Few thought the appointment was a good one. It’s the kind of compromise you make to soothe egos within a coalition government. Yet in the space of a few weeks, Kamei stepped on the biggest reform in a decade -- privatizing Japan Post -- and hurt stock prices by attacking the central bank and calling for a moratorium on debt payments by small and midsized firms.
Oh yes, that’s what Japan needs: a new generation of zombie companies. Kamei is even blaming capitalism and Japan’s biggest business lobby for increasing murder and suicide rates. For journalists, this erratic official is a gift, a wild-quote machine. Traders buzz about the “Kamei factor” in markets, which wince at his every utterance.

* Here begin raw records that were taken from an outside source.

-- ==== Sys2Proof/Machine/System.lean ====
section
/-! DEFINITION. The CP0 register moves, the TLB instructions, ERET, WAIT, DERET and SDBBP (46_cp0.md R610 to R629). -/

namespace Sys2Proof.Machine

/-- The entry TLBWI and TLBWR write (R625). -/
def entryToWrite (s : State) : TlbEntry :=
  let c := s.cp0
  { mask := c.pageMask
    r := c.entryHi.r
    vpn2 := c.entryHi.vpn2
    g := c.entryLo0.g && c.entryLo1.g
    asid := c.entryHi.asid
    even := { pfn := c.entryLo0.pfn, c := c.entryLo0.c, d := c.entryLo0.d, v := c.entryLo0.v }
    odd := { pfn := c.entryLo1.pfn, c := c.entryLo1.c, d := c.entryLo1.d, v := c.entryLo1.v }
    valid := true }

/-- Two entries can match one address: the overlap test of the multiple-match check (R625). -/
def TlbEntry.overlaps (n e : TlbEntry) : Bool :=
  e.valid && n.r == e.r && maskVpn2 n.vpn2 (n.mask ||| e.mask) == maskVpn2 e.vpn2 (n.mask ||| e.mask)
    && (n.g || e.g || n.asid == e.asid)

/-- The entry to be written overlaps another valid entry (R625). -/
def tlbConflict (s : State) (i : Fin 48) : Bool :=
  (List.finRange 48).any fun j => j != i && (entryToWrite s).overlaps s.tlb[j]

/-- An entry of which the spec says nothing (R625, D49; R621, D32): free values. -/
def freeEntry (s : State) : TlbEntry :=
  let a := freeWord s 0
  let b := freeWord s 1
  { mask := a.extractLsb' 0 12
    r := a.extractLsb' 12 2
    vpn2 := a.extractLsb' 14 27
    g := a.getLsbD 41
    asid := a.extractLsb' 42 8
    even := { pfn := b.extractLsb' 0 24, c := b.extractLsb' 24 3, d := b.getLsbD 27, v := b.getLsbD 28 }
    odd := { pfn := b.extractLsb' 32 24, c := b.extractLsb' 56 3, d := b.getLsbD 59, v := b.getLsbD 60 }
    valid := a.getLsbD 50 }

/-- Replace an entry of the TLB. -/
def setTlb (s : State) (i : Fin 48) (e : TlbEntry) : State := { s with tlb := s.tlb.set i e }

/-- `TLBWrite(i)` (R625): MCheck with a free entry on a multiple match; else the entry is written and `k` goes on. -/
def tlbWrite (s : State) (i : Fin 48) (k : State → State) : Out :=
  if tlbConflict s i then raise .mcheck (spend 2 (setTlb s i (freeEntry s)))
  else done (k (setTlb s i (entryToWrite s)))

/-- The registers TLBR loads from an entry (R621). -/
def loadEntry (s : State) (e : TlbEntry) : State :=
  let c := s.cp0
  { s with cp0 := { c with
    pageMask := e.mask
    entryHi := { r := e.r, vpn2 := e.vpn2, asid := e.asid }
    entryLo0 := { pfn := e.even.pfn, c := e.even.c, d := e.even.d, v := e.even.v, g := e.g }
    entryLo1 := { pfn := e.odd.pfn, c := e.odd.c, d := e.odd.d, v := e.odd.v, g := e.g }
    errCtl := { c.errCtl with vg := e.valid } } }

/-- The TLB instructions stop while Config0.TR = 1 (R620, U8). -/
def needTlb (s : State) (k : Out) : Out := if s.cp0.config0.tr then .fault .tlbHeldInReset else k

/-- The entry TLBWR writes: the unknown function of Random and Wired, kept in Wired..47 (R623, D41). -/
def randomEntry (random wired : BitVec 6) : BitVec 6 :=
  let i := Config.randomMap random wired
  if wired ≤ i ∧ i ≤ 47 then i else wired

/-- Random after a TLBWR (R623). -/
def stepRandom (s : State) : State :=
  let c := s.cp0
  { s with cp0 := { c with random := if c.random == c.wired then 47 else c.random - 1 } }

/-- The end of TLBP by the entries that match EntryHi (R624). -/
def probeEnd (s : State) (m : List (Fin 48)) : Out :=
  match m with
  | [] =>
    let s1 := spend 1 s
    done { s1 with cp0 := { s.cp0 with index := { p := true, index := (freeWord s 0).extractLsb' 0 6 } } }
  | [i] => done { s with cp0 := { s.cp0 with index := { p := false, index := BitVec.ofNat 6 i.val } } }
  | _ => raise .mcheck s

/-- MFC0: the low word of a CP0 register, sign-extended; the registers of EJTAG are refused (R611). -/
def execMfc0 (rt : RegNum) (rd : RegNum) (sel : BitVec 3) (s : State) : Out :=
  needCp0 s (
    let n := cp0Name rd sel
    if n == .ejtag then .refused .ejtag else done (gprWrite s rt (sext32 (low32 (cp0Read s n)))))

/-- DMFC0: a CP0 register; the upper half of a 32-bit register is a free value (D31) (R613). -/
def execDmfc0 (rt : RegNum) (rd : RegNum) (sel : BitVec 3) (s : State) : Out :=
  needCp0 s (need64 s (
    let n := cp0Name rd sel
    if n == .ejtag then .refused .ejtag
    else if n.wide then done (gprWrite s rt (cp0Read s n))
    else done (gprWrite (spend 1 s) rt ((freeWord s 0).extractLsb' 32 32 ++ low32 (cp0Read s n)))))

/-- MTC0: write a CP0 register, a 64-bit register whole (D10) (R612). -/
def execMtc0 (rt : RegNum) (rd : RegNum) (sel : BitVec 3) (s : State) : Out :=
  needCp0 s (writeCp0 s rd sel (gprRead s rt))

/-- DMTC0: write a CP0 register, a 32-bit register from the low word (D31) (R614). -/
def execDmtc0 (rt : RegNum) (rd : RegNum) (sel : BitVec 3) (s : State) : Out :=
  needCp0 s (need64 s (writeCp0 s rd sel (gprRead s rt)))

/-- TLBR: read the entry Index names; a free entry above 47 (D32) (R621). -/
def execTlbr (s : State) : Out :=
  needCp0 s (needTlb s (
    if h : s.cp0.index.index.toNat < 48 then done (loadEntry s (s.tlb[s.cp0.index.index.toNat]'h))
    else done (loadEntry (spend 2 s) (freeEntry s))))

/-- TLBWI: write the entry Index names (R622). -/
def execTlbwi (s : State) : Out :=
  needCp0 s (needTlb s (
    if h : s.cp0.index.index.toNat < 48 then tlbWrite s ⟨s.cp0.index.index.toNat, h⟩ id else .fault .indexAbove47))

/-- TLBWR: write the entry the unknown function of Random names (R623). -/
def execTlbwr (s : State) : Out :=
  needCp0 s (needTlb s (
    if s.cp0.wired.toNat < 48 then tlbWrite s (Fin.ofNat 48 (randomEntry s.cp0.random s.cp0.wired).toNat) stepRandom
    else .fault .wiredAbove47))

/-- TLBP: search the TLB for EntryHi (R624). -/
def execTlbp (s : State) : Out :=
  needCp0 s (needTlb s (
    if illegalMaskPresent s then .fault .illegalPageMask
    else probeEnd s (tlbMatches s s.cp0.entryHi.r s.cp0.entryHi.vpn2)))

/-- ERET: return from an exception (R626). -/
def execEret (s : State) : Out :=
  needCp0 s (needNoSlot s (.next (returnFromException s)))

/-- WAIT: sleep until an external interrupt (R627). -/
def execWait (_code : BitVec 19) (s : State) : Out :=
  needCp0 s (.next (enterSleep s))

/-- DERET: after the CP0 test refused: the EJTAG document is not in the spec (D14) (R628). -/
def execDeret (s : State) : Out :=
  needCp0 s (needNoSlot s (.refused .ejtag))

/-- SDBBP: refused: the EJTAG document is not in the spec (D14) (R629). -/
def execSdbbp (_code : BitVec 20) (_s : State) : Out :=
  .refused .ejtag

end Sys2Proof.Machine
end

It’s an early and highly unwelcome test for a prime minister struggling to stabilize Asia’s biggest economy. The forces of global recession and deflation are challenge enough. Hatoyama also must deal with a bull-in-the-china-shop dynamic from a key economy czar.
Moving Backward
If Kamei is fazed, he’s not letting on. The 72-year-old former police official says Hatoyama “can’t replace me” and that he has the premier’s full confidence. That’s doubtful. If true, the risks for an economy desperately in need of moving forward, not sliding backward, are high and rising.
Kamei is tapping into deep reservations about American- style capitalism. When they aren’t visiting his Web site to view his karaoke performances, readers hear a mouthful about the evils of “unbridled capitalism.” The trouble is, he’s exacerbating those concerns.
Watching the U.S. economy unravel, Japanese are right to question priorities across the Pacific Ocean. The sight of bankers again making billions of dollars as unemployment soars and home foreclosures surge sits badly with many Americans, too.